WORK ITEM: Only the lines below between the ones containing "64 bytes. -/" and "def tClass (t", inclusive, are to be reproduced, each exactly as it stands.

Saved data entries:
_ _ _

-- ==== Sys2Proof/Machine/Image.lean ====
section
/-!
DEFINITION. Machine/Image.lean: plan images, bundles, templates, and the checks of PLAN_LOAD (05_cycle_plans
R151-R162, R174, R180, R549).
-/
namespace Sys2Proof.Machine

/-! ### Parts of an image (R151, R152) -/

/-- Rounded up to 64 bytes. -/
def up64 (n : Nat) : Nat := (n + 63) / 64 * 64

/-- Header fields (Table 05.2). -/
def imgFormat (l : List Byte) : Nat := leAt l 0 2
def imgPart (l : List Byte) : Nat := leAt l 2 1
def imgField (l : List Byte) : Nat := leAt l 3 1
def imgFamily (l : List Byte) : Nat := leAt l 4 4
def imgFieldSet (l : List Byte) : Nat := leAt l 8 11
def imgTemplates (l : List Byte) : Nat := leAt l 20 2
def imgMoves (l : List Byte) : Nat := leAt l 22 2
def imgBundles (l : List Byte) : Nat := leAt l 24 4

/-- Where the mover table and the bundle stream begin. -/
def imgMoveAt (l : List Byte) : Nat := 256 + up64 (32 * imgTemplates l)
def imgBundleAt (l : List Byte) : Nat := imgMoveAt l + 64 * imgMoves l

/-- Entry k of each table. -/
def imgTemplate (l : List Byte) (k : Nat) : Nat := leAt (l.drop (256 + 32 * k)) 0 32
def imgDesc (l : List Byte) (k : Nat) : Nat := leAt (l.drop (imgMoveAt l + 64 * k)) 0 64
def imgBundle (l : List Byte) (k : Nat) : Nat := leAt (l.drop (imgBundleAt l + 64 * k)) 0 64

/-! ### Bundles (R155, R156) -/

def bKind (w : Nat) : Nat := bitsOf w 95 92
def bLaneAll (w : Nat) : Bool := bitOf w 91 == 1
def bLane (w : Nat) : Nat := bitsOf w 90 89
def bSpan (w : Nat) : Nat := bitsOf w 88 77 + 1
def bRepeat (w : Nat) : Nat := bitsOf w 76 61
def bCond (w : Nat) : Nat := bitsOf w 60 59
def bGate (w : Nat) : Nat := bitsOf w 58 27 * (if bitOf w 26 = 1 then 256 else 1)
def bTag (w : Nat) : Nat := bitsOf w 58 35
def bCount (w : Nat) : Nat := bitsOf w 34 27
def bWindow (w : Nat) : Nat := if bitsOf w 26 15 = 0 then 64 else bitsOf w 26 15
def bGmask (w : Nat) : Nat := bitsOf w 14 7
def bBack (w : Nat) : Nat := bitsOf w 58 39
def bTrips (w : Nat) : Nat := bitsOf w 38 23
def bLevel (w : Nat) : Nat := bitsOf w 22 21
def bSlot (w c : Nat) : Nat := bitsOf w (96 + 52 * c + 51) (96 + 52 * c)

/-- Slot fields (R158) and the fields of a MOVE slot (R177). -/
def sTidx (x : Nat) : Nat := bitsOf x 51 44
def sAddr0 (x : Nat) : Nat := bitsOf x 43 29
def sAddr1 (x : Nat) : Nat := bitsOf x 28 14
def sImm (x : Nat) : Nat := bitsOf x 13 0
def mValid (x : Nat) : Bool := bitOf x 51 == 1
def mQueue (x : Nat) : Nat := bitsOf x 50 46
def mDesc (x : Nat) : Nat := bitsOf x 45 34

/-! ### Templates (R159, R161, R549) -/

def tClass (t : Nat) : Nat := bitsOf t 255 248
def tFmtA (t : Nat) : Nat := bitsOf t 247 245
def tFmtB (t : Nat) : Nat := bitsOf t 244 242
def tFmtOut (t : Nat) : Nat := bitsOf t 241 239
def tRto (t : Nat) : Bool := bitOf t 238 == 1
def tOrder (t : Nat) : Nat := bitsOf t 237 234
def tCount (t : Nat) : Nat := bitsOf t 63 48
def tAux (t : Nat) : Nat := bitsOf t 47 32
def tScalar (t : Nat) : Nat := bitsOf t 31 0

/-- A signed 16-bit field. -/
def signed16 (v : Nat) : Int := if v < 32768 then v else (v : Int) - 65536

/-- A format code with its SCALED bit carries block scales (R549). -/
def scaledFmt (f bit : Nat) : Bool := f == 0 || f == 3 || f == 4 || ((f == 1 || f == 2) && bit == 1)
def scaledA (t : Nat) : Bool := scaledFmt (tFmtA t) (bitOf t 233)
def scaledB (t : Nat) : Bool := scaledFmt (tFmtB t) (bitOf t 232)
def scaledOut (t : Nat) : Bool := scaledFmt (tFmtOut t) (bitOf t 231)

/-- Weight-scale accesses of a block; activation-scale bytes per row (R161). -/
def sW (t : Nat) : Nat := if tFmtA t = 0 then 4 else if scaledA t then 2 else 0
def sA (t : Nat) : Nat := if tFmtB t = 0 then 8 else if scaledB t then 4 else 0

/-- Width of a format, bits. -/
def wdt (f : Nat) : Nat := [4, 8, 8, 8, 8, 16, 16, 32].getD f 32

/-- Reduction depth of a pass: that of its wider operand (Table 03.2). -/
def passK (t : Nat) : Nat := let w := max (wdt (tFmtA t)) (wdt (tFmtB t)); if w = 4 then 256 else if w = 8 then 128 else 64

/-- Rows of a sparse pass (R92). -/
def smuRows (t : Nat) : Nat := let w := max (wdt (tFmtA t)) (wdt (tFmtB t)); if w = 4 then 512 else if w = 8 then 256 else 128

/-- Parts of an encoded sparse tile in accesses after the header: values, indices, scales (Table 04.6). -/
def smuParts (t imm : Nat) : Nat × Nat × Nat :=
  let c := 64 * tCount t
  let k := bitsOf imm 13 5 + 1
  (cdiv (c * wdt (tFmtA t)) 2048, cdiv (2 * c) 256, if scaledA t then cdiv (cdiv k 32 * 128) 256 else 0)

/-- Cycles of a sparse pass (R95). -/
def smuCycles (t imm : Nat) : Nat :=
  let c := 64 * tCount t
  let k := bitsOf imm 13 5 + 1
  let w := max (wdt (tFmtA t)) (wdt (tFmtB t))
  let d := if w = 4 then 11 else if w = 8 then 13 else 17
  if c ≤ 16 * k then cdiv k 2 else cdiv (64 * d * k + 60 * (c - 16 * k)) (128 * d)

/-- Port A, port B and write-port accesses, unit cycles, latency of a slot (Table 05.7). -/
def slotTerms (t imm : Nat) : Nat × Nat × Nat × Nat × Nat :=
  let n := tCount t
  match tClass t with
  | 1 => (64, sW t, 0, 0, 6)
  | 2 =>
    let pre := bitOf imm 12
    (pre * 64, cdiv n 2 + cdiv (n * sA t) 256 + pre * sW t, 0, if bitOf imm 13 = 1 then max n 64 else n, 0)
  | 3 => (n, 0, 0, 0, 6)
  | 4 => let p := smuParts t imm; (0, 1 + p.1 + p.2.1 + p.2.2, 0, smuCycles t imm, 0)
  | 5 => (0, 0, cdiv (n * 16 * wdt (tFmtOut t)) 256 + (if scaledOut t then cdiv n 64 else 0), 0, 5)
  | 6 =>
    (n, n * bitOf (tAux t) 0,
     cdiv (n * wdt (tFmtOut t)) (wdt (tFmtA t)) + (if scaledOut t && tFmtOut t != 4 then cdiv (8 * n) (32 * wdt (tFmtA t)) else 0),
     cdiv n 4, 10)
  | 7 => (2 * n, cdiv (n * wdt (tFmtB t)) 16, 2 * n, cdiv n 2, 10)
  | 8 => (n, 0, n, n, 16)
  | 9 => (0, n, 0, 0, 0)
  | 10 => (n, cdiv n 2, cdiv n 4 + cdiv n 128 + cdiv n 2, cdiv n 4, 12)
  | _ => (0, 0, 0, 0, 0)

/-- Planned length L (R161). -/
def slotLen (t imm : Nat) : Nat :=
  if tClass t = 0 then 0 else
  let (a, b, w, u, l) := slotTerms t imm
  max (max a (cdiv (8 * b) 6)) (max (cdiv (8 * w) 6) u) + l

/-- Units a class holds (Table 05.7): bit 0 array, 1 vector, 2 transcendental, 3 port A, 4 port B, 5 write port,
6 router injection. -/
def slotUnits (t imm : Nat) : Nat :=
  match tClass t with
  | 1 => 24
  | 2 => 17 + 8 * bitOf imm 12
  | 3 => 8
  | 4 => 17
  | 5 => 34
  | 6 => 42 + 16 * bitOf (tAux t) 0
  | 7 => 58
  | 8 => 44
  | 9 => 80
  | 10 => 58
  | _ => 0

/-- Effective addresses (R160): repetition i, loop counters. -/
def effAddr (base : Nat) (rep : Int) (strides : List Int) (i : Nat) (iters : List Nat) : Nat :=
  (((base : Int) + rep * i + (List.zipWith (fun s (k : Nat) => s * (k : Int)) strides iters).sum) % 32768).toNat

/-- Strides of ADDR0 (side 0) and ADDR1 (side 1) for loop levels 0 to 3. -/
def tStrides (t side : Nat) : List Int :=
  (List.range 4).map (fun l => signed16 (bitsOf t (143 - 64 * side + 16 * l) (128 - 64 * side + 16 * l)))

/-- Stride per repetition. -/
def tStrideRep (t side : Nat) : Int := signed16 (bitsOf t (223 - 16 * side) (208 - 16 * side))

/-! ### PLAN_LOAD checks (Table 05.3) -/

/-- Table entry k fails check 4. [log 169 DESIGN CHOICE] -/
def templateBad (k t : Nat) : Bool :=
  let c := tClass t
  let a := tFmtA t
  let b := tFmtB t
  let mx := c == 2 || c == 4
  decide (10 < c) || (k == 0 && c != 0)
    || ((mx || c == 1) && a == 7) || (mx && b == 7)
    || (mx && ((a == 4) != (b == 4)))
    || (tRto t && !([1, 2, 5, 6].contains (tFmtOut t)))
    || (c == 8 && decide (8 < bitsOf (tAux t) 3 0))
    || (bitOf t 233 == 1 && a != 1 && a != 2) || (bitOf t 232 == 1 && b != 1 && b != 2)
    || (bitOf t 231 == 1 && tFmtOut t != 1 && tFmtOut t != 2)

/-- Bundle k fails check 5. -/
def slotsBad (l : List Byte) (w : Nat) : Bool :=
  match bKind w with
  | 0 => (List.range 8).any (fun c =>
      let x := bSlot w c
      decide (imgTemplates l ≤ sTidx x) ||
        (let n := slotLen (imgTemplate l (sTidx x)) (sImm x)
         decide (4096 < n) ||
          (!(bCond w == 2 && bitOf (bGmask w) c == 1) && decide (bSpan w < n))))
  | 5 => (List.range 8).any (fun c => mValid (bSlot w c) && decide (imgMoves l ≤ mDesc (bSlot w c)))
  | _ => false

/-- The header bits a kind leaves at zero besides KIND and LANE_ALL (R155, R156, R177). -/
def mustBeZero (w : Nat) : Bool :=
  match bKind w with
  | 0 => (bCond w != 0 || bitsOf w 58 0 == 0) && (bCond w != 1 || bitsOf w 25 0 == 0) && (bCond w != 2 || bitsOf w 6 0 == 0)
  | 3 => bitsOf w 88 59 == 0 && bitsOf w 20 0 == 0 && w / 2 ^ 96 == 0
  | 5 =>
    bitsOf w 88 61 == 0 && (bCond w != 0 || bitsOf w 58 0 == 0) && (bCond w != 1 || bitsOf w 25 0 == 0)
      && (List.range 8).all (fun c => bitsOf (bSlot w c) 33 0 == 0)
  | _ => bitsOf w 88 0 == 0 && w / 2 ^ 96 == 0

/-- Bundle fails check 6. [log 133 DEDUCED] -/
def bundleBad (w : Nat) : Bool :=
  let k := bKind w
  decide (5 < k) || (k == 0 && bCond w == 3) || (k == 5 && decide (2 ≤ bCond w))
    || (k != 0 && k != 5 && !(bLaneAll w && bLane w == 0))
    || !mustBeZero w

/-- First index of a list that fails. -/
def firstBad (l : List Nat) (p : Nat → Nat → Bool) : Option Nat :=
  ((l.zipIdx).find? (fun e => p e.2 e.1)).map (·.2)

/-- The loops of a stream: first bundle of the body, LOOP_END index, level. -/
def loopsOf (bs : List Nat) : List (Nat × Nat × Nat) :=
  (bs.zipIdx.filter (fun e => bKind e.1 == 3)).map (fun e => (e.2 - bBack e.1, e.2, bLevel e.1))

/-- LOOP_END bundle j fails check 8. -/
def loopBad (bs : List Nat) (j w : Nat) : Bool :=
  let ls := loopsOf bs
  let lo := j - bBack w
  bKind w == 3 && (bBack w == 0 || decide (j ≤ bBack w)
    || ls.any (fun m => m.2.1 != j &&
        ((decide (lo ≤ m.1 ∧ m.2.1 < j) && decide (m.2.2 ≤ bLevel w))
          || (decide (m.1 < lo ∧ lo ≤ m.2.1 ∧ m.2.1 < j))))
    || decide (4 < (ls.filter (fun m => decide (m.1 ≤ lo ∧ j ≤ m.2.1))).length))

/-- Gated bundle j fails check 9: inside a loop body, or earlier than a gate before it. -/
def gateBad (bs : List Nat) (j w : Nat) : Bool :=
  (bKind w == 0 || bKind w == 5) && bCond w == 1 &&
    ((loopsOf bs).any (fun m => decide (m.1 ≤ j ∧ j < m.2.1))
      || (bs.take j).any (fun v => (bKind v == 0 || bKind v == 5) && bCond v == 1 && decide (bGate w < bGate v)))

/-- A run of bundles: cycles, start of its first sentinel, start of its last, largest gap between sentinel starts. -/
structure SpanSum where
  len : Nat := 0
  first : Option Nat := none
  last : Nat := 0
  gap : Nat := 0
  deriving DecidableEq, Repr

/-- Two runs one after the other. -/
def SpanSum.cat (a b : SpanSum) : SpanSum :=
  match a.first, b.first with
  | none, none => { len := a.len + b.len }
  | some x, none => { a with len := a.len + b.len, first := some x }
  | none, some y => { len := a.len + b.len, first := some (a.len + y), last := a.len + b.last, gap := b.gap }
  | some x, some y =>
    { len := a.len + b.len, first := some x, last := a.len + b.last, gap := max (max a.gap b.gap) (a.len - a.last + y) }

/-- A run n times over. -/
def SpanSum.times (n : Nat) (a : SpanSum) : SpanSum :=
  match a.first with
  | none => { len := n * a.len }
  | some x =>
    { len := n * a.len, first := some x, last := (n - 1) * a.len + a.last
      gap := if n ≤ 1 then a.gap else max a.gap (a.len - a.last + x) }

/-- The run of one bundle (R166). -/
def SpanSum.one (w : Nat) : SpanSum :=
  match bKind w with
  | 0 => { len := bSpan w * (bRepeat w + 1) }
  | 1 => { len := 1 }
  | 2 => { len := 512, first := some 0, last := 0 }
  | _ => {}

/-- The runs of a stream, newest first, loop bodies folded at their LOOP_END: (first bundle, run). -/
def foldRuns (st : List (Nat × SpanSum)) (e : Nat × Nat) : List (Nat × SpanSum) :=
  if bKind e.1 = 3 then
    let lo := e.2 - bBack e.1
    let body := (st.filter (fun r => decide (lo ≤ r.1))).foldl (fun a r => r.2.cat a) {}
    (lo, body.times (bTrips e.1 + 1)) :: st.filter (fun r => decide (r.1 < lo))
  else (e.2, SpanSum.one e.1) :: st

/-- The whole pass, up to END. -/
def passRun (bs : List Nat) : SpanSum :=
  ((bs.takeWhile (fun w => bKind w != 4)).zipIdx.foldl foldRuns []).foldl (fun a r => r.2.cat a) {}

/-- Sentinel spacing is broken (R180): wrapped, some run between sentinel starts exceeds 102,400 cycles. -/
def spacingBad (bs : List Nat) : Bool :=
  let r := passRun bs
  match r.first with
  | none => true
  | some x => decide (102400 < r.gap) || decide (102400 < r.len - r.last + x)

/-- The image with its DIGEST taken as zero (Table 05.2). -/
def digestOf (l : List Byte) : List Byte := sha256 (l.take 64 ++ List.replicate 32 0 ++ l.drop 96)

/-- Checks 1 to 11 of Table 05.3 on an image for field f of partition p whose field mask is `mask`: the code and index
of the first failure. A template count outside Table 05.1 is taken as code 4, other sizes as code 7.
[log 22 DEDUCED, 170 DESIGN CHOICE] -/
def imageFault (p f mask : Nat) (l : List Byte) : Option (Nat × Nat) :=
  let ts := (List.range (imgTemplates l)).map (imgTemplate l)
  let bs := (List.range (imgBundles l)).map (imgBundle l)
  if imgFormat l ≠ 2 then some (1, 0)
  else if digestOf l ≠ (l.drop 64).take 32 then some (2, 0)
  else if imgPart l ≠ p ∨ imgField l ≠ f ∨ bitOf mask f = 0 then some (3, 0)
  else if ts.length = 0 ∨ 256 < ts.length then some (4, 0)
  else if 4096 < imgMoves l ∨ 2 ^ 24 < l.length ∨ l.length < imgBundleAt l + 64 * bs.length then some (7, 0)
  else
    let find := fun (code : Nat) (l : List Nat) (q : Nat → Nat → Bool) => (firstBad l q).map (fun k => (code, k))
    (find 4 ts templateBad).orElse fun _ =>
    (find 5 bs (fun _ w => slotsBad l w)).orElse fun _ =>
    (find 6 bs (fun _ w => bundleBad w)).orElse fun _ =>
    (find 7 bs (fun k w => (k == 0) != (bKind w == 1))).orElse fun _ =>
    (if bs.any (fun w => bKind w == 4) then none else some (7, bs.length)).orElse fun _ =>
    (find 8 bs (loopBad bs)).orElse fun _ =>
    (find 9 bs (gateBad bs)).orElse fun _ =>
    (find 10 bs (fun _ w => bKind w == 0 && bCond w == 2 && (bCount w == 0 || bGmask w == 0))).orElse fun _ =>
    (if spacingBad bs then some (11, 0) else none)

/-- Pages of 64 KiB an image takes (R153). -/
def imgPages (n : Nat) : Nat := cdiv n 65536

end Sys2Proof.Machine
end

_ _ _

SOLUTION BELOW:
/-- Rounded up to 64 bytes. -/
def up64 (n : Nat) : Nat := (n + 63) / 64 * 64

/-- Header fields (Table 05.2). -/
def imgFormat (l : List Byte) : Nat := leAt l 0 2
def imgPart (l : List Byte) : Nat := leAt l 2 1
def imgField (l : List Byte) : Nat := leAt l 3 1
def imgFamily (l : List Byte) : Nat := leAt l 4 4
def imgFieldSet (l : List Byte) : Nat := leAt l 8 11
def imgTemplates (l : List Byte) : Nat := leAt l 20 2
def imgMoves (l : List Byte) : Nat := leAt l 22 2
def imgBundles (l : List Byte) : Nat := leAt l 24 4

/-- Where the mover table and the bundle stream begin. -/
def imgMoveAt (l : List Byte) : Nat := 256 + up64 (32 * imgTemplates l)
def imgBundleAt (l : List Byte) : Nat := imgMoveAt l + 64 * imgMoves l

/-- Entry k of each table. -/
def imgTemplate (l : List Byte) (k : Nat) : Nat := leAt (l.drop (256 + 32 * k)) 0 32
def imgDesc (l : List Byte) (k : Nat) : Nat := leAt (l.drop (imgMoveAt l + 64 * k)) 0 64
def imgBundle (l : List Byte) (k : Nat) : Nat := leAt (l.drop (imgBundleAt l + 64 * k)) 0 64

/-! ### Bundles (R155, R156) -/

def bKind (w : Nat) : Nat := bitsOf w 95 92
def bLaneAll (w : Nat) : Bool := bitOf w 91 == 1
def bLane (w : Nat) : Nat := bitsOf w 90 89
def bSpan (w : Nat) : Nat := bitsOf w 88 77 + 1
def bRepeat (w : Nat) : Nat := bitsOf w 76 61
def bCond (w : Nat) : Nat := bitsOf w 60 59
def bGate (w : Nat) : Nat := bitsOf w 58 27 * (if bitOf w 26 = 1 then 256 else 1)
def bTag (w : Nat) : Nat := bitsOf w 58 35
def bCount (w : Nat) : Nat := bitsOf w 34 27
def bWindow (w : Nat) : Nat := if bitsOf w 26 15 = 0 then 64 else bitsOf w 26 15
def bGmask (w : Nat) : Nat := bitsOf w 14 7
def bBack (w : Nat) : Nat := bitsOf w 58 39
def bTrips (w : Nat) : Nat := bitsOf w 38 23
def bLevel (w : Nat) : Nat := bitsOf w 22 21
def bSlot (w c : Nat) : Nat := bitsOf w (96 + 52 * c + 51) (96 + 52 * c)

/-- Slot fields (R158) and the fields of a MOVE slot (R177). -/
def sTidx (x : Nat) : Nat := bitsOf x 51 44
def sAddr0 (x : Nat) : Nat := bitsOf x 43 29
def sAddr1 (x : Nat) : Nat := bitsOf x 28 14
def sImm (x : Nat) : Nat := bitsOf x 13 0
def mValid (x : Nat) : Bool := bitOf x 51 == 1
def mQueue (x : Nat) : Nat := bitsOf x 50 46
def mDesc (x : Nat) : Nat := bitsOf x 45 34

/-! ### Templates (R159, R161, R549) -/

def tClass (t : Nat) : Nat := bitsOf t 255 248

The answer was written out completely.